-- Opening Marker --

/-! ## Table A bumped or rebuilt -/

@[simp] theorem State.bumpSym_a_bits (s : State) (x : Nat) : (s.bumpSym .a x).bits = s.bits := rfl
@[simp] theorem State.bumpSym_a_win (s : State) (x : Nat) : (s.bumpSym .a x).win = s.win := rfl
@[simp] theorem State.bumpSym_a_tabA (s : State) (x : Nat) : (s.bumpSym .a x).tabA = s.tabA.bump x := rfl
@[simp] theorem State.bumpSym_a_tabB (s : State) (x : Nat) : (s.bumpSym .a x).tabB = s.tabB := rfl
@[simp] theorem State.bumpSym_a_fsm (s : State) (x : Nat) : (s.bumpSym .a x).fsm = s.fsm := rfl
@[simp] theorem State.bumpSym_a_err (s : State) (x : Nat) : (s.bumpSym .a x).err = s.err := rfl
@[simp] theorem State.bumpSym_a_mode (s : State) (x : Nat) : (s.bumpSym .a x).mode = s.mode := rfl
@[simp] theorem State.bumpSym_a_busy (s : State) (x : Nat) : (s.bumpSym .a x).busy = s.busy := rfl
@[simp] theorem State.bumpSym_a_result (s : State) (x : Nat) : (s.bumpSym .a x).result = s.result := rfl
@[simp] theorem State.bumpSym_a_len (s : State) (x : Nat) : (s.bumpSym .a x).len = s.len := rfl
@[simp] theorem State.bumpSym_a_count (s : State) (x : Nat) : (s.bumpSym .a x).count = s.count := rfl
@[simp] theorem State.bumpSym_a_inbytes (s : State) (x : Nat) : (s.bumpSym .a x).inbytes = s.inbytes := rfl
@[simp] theorem State.bumpSym_a_outbytes (s : State) (x : Nat) : (s.bumpSym .a x).outbytes = s.outbytes := rfl
@[simp] theorem State.bumpSym_a_ports (s : State) (x : Nat) : (s.bumpSym .a x).ports = s.ports := rfl
@[simp] theorem State.bumpSym_a_host (s : State) (x : Nat) : (s.bumpSym .a x).host = s.host := rfl
@[simp] theorem State.bumpSym_a_waiting (s : State) (x : Nat) : (s.bumpSym .a x).waiting = s.waiting := rfl
@[simp] theorem State.rebuildTable_a_bits (s : State) : (s.rebuildTable .a).bits = s.bits := rfl
@[simp] theorem State.rebuildTable_a_win (s : State) : (s.rebuildTable .a).win = s.win := rfl
@[simp] theorem State.rebuildTable_a_tabA (s : State) : (s.rebuildTable .a).tabA = s.tabA.rebuild := rfl
@[simp] theorem State.rebuildTable_a_tabB (s : State) : (s.rebuildTable .a).tabB = s.tabB := rfl
@[simp] theorem State.rebuildTable_a_fsm (s : State) : (s.rebuildTable .a).fsm = s.fsm := rfl
@[simp] theorem State.rebuildTable_a_err (s : State) : (s.rebuildTable .a).err = s.err := rfl
@[simp] theorem State.rebuildTable_a_mode (s : State) : (s.rebuildTable .a).mode = s.mode := rfl
@[simp] theorem State.rebuildTable_a_busy (s : State) : (s.rebuildTable .a).busy = s.busy := rfl
@[simp] theorem State.rebuildTable_a_result (s : State) : (s.rebuildTable .a).result = s.result := rfl
@[simp] theorem State.rebuildTable_a_len (s : State) : (s.rebuildTable .a).len = s.len := rfl
@[simp] theorem State.rebuildTable_a_count (s : State) : (s.rebuildTable .a).count = s.count := rfl
@[simp] theorem State.rebuildTable_a_inbytes (s : State) : (s.rebuildTable .a).inbytes = s.inbytes := rfl
@[simp] theorem State.rebuildTable_a_outbytes (s : State) : (s.rebuildTable .a).outbytes = s.outbytes := rfl
@[simp] theorem State.rebuildTable_a_ports (s : State) : (s.rebuildTable .a).ports = s.ports := rfl
@[simp] theorem State.rebuildTable_a_host (s : State) : (s.rebuildTable .a).host = s.host := rfl
@[simp] theorem State.rebuildTable_a_waiting (s : State) : (s.rebuildTable .a).waiting = s.waiting := rfl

-- Closing Marker --

Directions: In the entries above, find each line with the string "inbytes" and copy it.

Response box:
@[simp] theorem State.bumpSym_a_inbytes (s : State) (x : Nat) : (s.bumpSym .a x).inbytes = s.inbytes := rfl
@[simp] theorem State.rebuildTable_a_inbytes (s : State) : (s.rebuildTable .a).inbytes = s.inbytes := rfl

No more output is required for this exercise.